= Work instructions =
What is needed is an exact retyping of the records below, from the first line through the line that contains "no meaning. -/".

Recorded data
-=-=-=-=-

-- ==== Sys2Proof/Machine/State.lean ====
section
/-!
DEFINITION. The state of the Drador 9400: every piece of state that spec/00 to spec/15 name, as plain data, with the
state after reset. Units that many copies of exist (contexts, cores, slices, resources) are tables by number; an absent
entry stands for the unit as it is after reset.
-/

namespace Sys2Proof.Machine

/-- Why the machine stops with a fault. The model raises none: the spec answers every access to an address that does
not exist with a trap (R132 to R134). It stays a closed type, and its one reason is raised by nothing (safe). -/
inductive Fault where
  /-- Raised by nothing. -/
  | none
  deriving DecidableEq, Repr

/-- Why the machine gives no meaning. -/
inductive Refusal where
  /-- The instruction of this mnemonic has no meaning yet: raised only by an arm of exec (safe). -/
  | notModelled (mnemonic : String)
  /-- A read at F of a device register, whose behaviour the spec does not give (R134, R141); raised by loads and fetches at F (safe). -/
  | deviceRegister (pa : Nat)
  deriving DecidableEq, Repr

/-- Why a context is BLOCKED (R188): the waits that the rules name. Those of the second group are not limited by WAITLIM
(R194, R145, R200, R350, R353, R365). -/
inductive Wait where
  | reg (n : Nat)
  | queue (q : Nat)
  | rangeLock (va : Word)
  | copyQueue
  | tileShare
  | applyPlace
  | segment
  | sopen (q : Nat)
  | jc (va : Word)
  | bar (va : Word)
  | gform
  | gjoin (at_ : Word)
  | endTask
  | reseed
  | channelCore (va : Word)
  | benchShare (va : Word)
  | homeProducers
  | fill (va : Word)
  | walk
  | faultReply
  | ringFull
  | release
  | fence
  | putAnswer (va : Word)
  | tlbsync
  | waitt (t : Word)
  | inbox
  | reap (h : Nat)
  | cresume
  | cyield
  deriving DecidableEq, Repr

/-- A context waits for stores to be performed or a release to complete (R178, R314). -/
def Wait.isRelease : Wait → Bool
  | .release | .fence => true
  | _ => false

/-- The states of a context (R188); away is the slot that a migrated context has left and that stays reserved (R180, R315). -/
inductive CtxState where
  | free | live | blocked (w : Wait) | ended | saving | saved | cupboard | away
  deriving DecidableEq, Repr

/-- Where a producer's result goes (R269): a general register or a vector register. A TRYTAKE has two producers (R313). -/
inductive Dest where
  | g (r : Nat)
  | v (r : Nat)
  deriving DecidableEq, Repr

/-- A pending long-latency producer (R269): its number, its destination, the request it waits with at a home (R207),
whether it is an acquire, which holds back later memory instructions (R165, R301, R312), whether that acquire acts on
window blocks as an SC access alone does not (R148, R167), and whether its destination is a place in a queue (R196). -/
structure Producer where
  pid : Nat
  dest : Dest
  home : Option Req
  acquire : Bool
  windows : Bool
  queued : Bool
  deriving DecidableEq, Repr

/-- How a queue register is bound (R195, R351). -/
inductive Binding where
  | sibling (send : Bool) (back : Bool) (k : Nat)
  | streamIn (id : Nat) (depth : Nat)
  | streamOut (id : Nat)
  | results
  deriving DecidableEq, Repr

/-- The role of a context in a vector gang (R201 to R203). -/
structure Gang where
  mask : BitVec 8
  id : Nat
  leader : Bool
  attached : Bool
  deriving DecidableEq, Repr

/-- An instruction in a follower's forwarding buffer (R202). -/
structure Forwarded where
  pc : Word
  npc : Word
  head : BitVec 16
  tail : BitVec 96
  deriving DecidableEq, Repr

/-- A remote fault report (R221). -/
structure Report where
  erf0 : Word
  erf1 : Word
  deriving DecidableEq, Repr

/-- A release in progress (R178): its number, the earlier producers that must end first, the markers not yet acknowledged,
whether it is of die scope or wider, whether it holds later memory instructions of the context (FENCE, RELR), or only those to RC and SC pages
(an SC store, R165), the device whose peer release it is (R179), and the operation that is held until it completes (STL, a releasing AMO or
RED). -/
structure Release where
  id : Nat
  pids : List Nat
  markers : Nat
  wide : Bool
  gate : Bool
  sc : Bool
  peer : Option Nat
  hold : Option Req
  deriving DecidableEq, Repr

/-- A failure that is taken precisely at the context's next release, FENCE or END (R298, R150). -/
structure Pending where
  cause : Cause
  val : Word
  info : Word
  deriving DecidableEq, Repr

/-- An asynchronous trap held for a context (R218): an imprecise MEMERR or a SLICEEND. -/
structure Async where
  memerr : Option Word
  physical : Bool
  sliceend : Option Word
  deriving DecidableEq, Repr

/-- The coroutine side of a context that runs a CO task (R200): its handle, whether it has started, whether it is suspended, and
the ticket of the resumer that waits for it, if one does. -/
structure Co where
  handle : Nat
  started : Bool
  suspended : Bool
  resumer : Option Nat
  deriving DecidableEq, Repr

/-- One hardware context (R187 to R211, R213 to R222). raised is the priority that a TAKE's holder has been raised to (R228), given is a value handed to a CRESUME or CYIELD that waits, and ticket the
number under which a coroutine knows its resumer (R200). mateEnded tells that the sibling's task has ended since this one started (R198). -/
structure Ctx where
  state : CtxState
  since : Word
  lastWait : Option (Wait × Word)
  pc : Word
  npc : Word
  held : Option Instr
  head : BitVec 16
  level : Level
  owner : Nat
  space : BitVec 16
  g : Vector (BitVec 64) 64
  gFull : BitVec 64
  vset : Option Nat
  epc : BitVec 55
  ecause : BitVec 64
  eval : Word
  einfo : Word
  erf0 : Word
  erf1 : Word
  waitlim : Word
  spcount : BitVec 16
  bind : Tbl Binding
  qpend : Tbl (List (Nat × Option Word))
  results : List Word
  producers : List Producer
  markers : Tbl Pending
  reissue : List (Req × Producer)
  unacked : Nat
  paths : List Nat
  releases : List Release
  ws : List Req
  peerBlocks : Tbl (BitVec 512 × BitVec 32)
  owed : Option Pending
  async : Async
  reports : List Report
  lostReports : BitVec 16
  copies : Nat
  tiles : Nat
  saveReq : Bool
  saveMask : Option (BitVec 64 × BitVec 32)
  retryAt : Option Word
  sliceSince : Option Word
  gang : Option Gang
  buffer : List Forwarded
  co : Option Co
  given : Option Word
  ticket : Option Nat
  migratedFrom : Option Nat
  task : Option TaskRec
  endWord : Word
  refusals : Nat
  raised : Option Nat
  yielded : List Nat
  lastIssue : Option Word
  mateEnded : Bool
  deriving DecidableEq, Repr

/-- A register file of zeros. -/
def zeroRegs : Vector (BitVec 64) 64 := Vector.replicate 64 0

/-- A helper context that holds no task (R188); level and owner of a free context are DESIGN CHOICE (log 3). -/
def Ctx.free : Ctx where
  state := .free
  since := 0
  lastWait := none
  pc := 0
  npc := 0
  held := none
  head := 0
  level := .u
  owner := 0
  space := 0
  g := zeroRegs
  gFull := BitVec.allOnes 64
  vset := none
  epc := 0
  ecause := 0
  eval := 0
  einfo := 0
  erf0 := 0
  erf1 := 0
  waitlim := 0x00249F00
  spcount := 0
  bind := []
  qpend := []
  results := []
  producers := []
  markers := []
  reissue := []
  unacked := 0
  paths := []
  releases := []
  ws := []
  peerBlocks := []
  owed := none
  async := ⟨none, false, none⟩
  reports := []
  lostReports := 0
  copies := 0
  tiles := 0
  saveReq := false
  saveMask := none
  retryAt := none
  sliceSince := none
  gang := none
  buffer := []
  co := none
  given := none
  ticket := none
  migratedFrom := none
  task := none
  endWord := 0
  refusals := 0
  raised := none
  yielded := []
  lastIssue := none
  mateEnded := false

/-- The control context of a core (R35 step 6, R187, R353): at F for owner 0 under SPACE 0, its micro-kernel waiting at a
START for a record in the inbox. The micro-kernel's code is not given; its address is DESIGN CHOICE (log 4). -/
def Ctx.control : Ctx := { Ctx.free with state := .blocked .inbox, level := .f, pc := 2 }

/-- The states of an L1 line (R183, R371); pv is a line of a PV page, ro a line of a WS page, of a weight store or of host memory. -/
inductive L1State where
  | pv | ro | m | o | e | s | isD | imD | smG | miA
  deriving DecidableEq, Repr

/-- An access that waits at a transient L1 line (R371): a load with its producer and extension, or a store with its bytes. -/
structure Waiter where
  store : Bool
  ctx : Nat
  pid : Nat
  pa : Nat
  size : Nat
  signed : Bool
  vec : Bool
  mask : BitVec 64
  data : Block
  tag : Tag
  typed : Bool
  deriving DecidableEq, Repr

-=-=-=-=-

= Exercise output =
-- ==== Sys2Proof/Machine/State.lean ====
section
/-!
DEFINITION. The state of the Drador 9400: every piece of state that spec/00 to spec/15 name, as plain data, with the
state after reset. Units that many copies of exist (contexts, cores, slices, resources) are tables by number; an absent
entry stands for the unit as it is after reset.
-/

namespace Sys2Proof.Machine

/-- Why the machine stops with a fault. The model raises none: the spec answers every access to an address that does
not exist with a trap (R132 to R134). It stays a closed type, and its one reason is raised by nothing (safe). -/
inductive Fault where
  /-- Raised by nothing. -/
  | none
  deriving DecidableEq, Repr

/-- Why the machine gives no meaning. -/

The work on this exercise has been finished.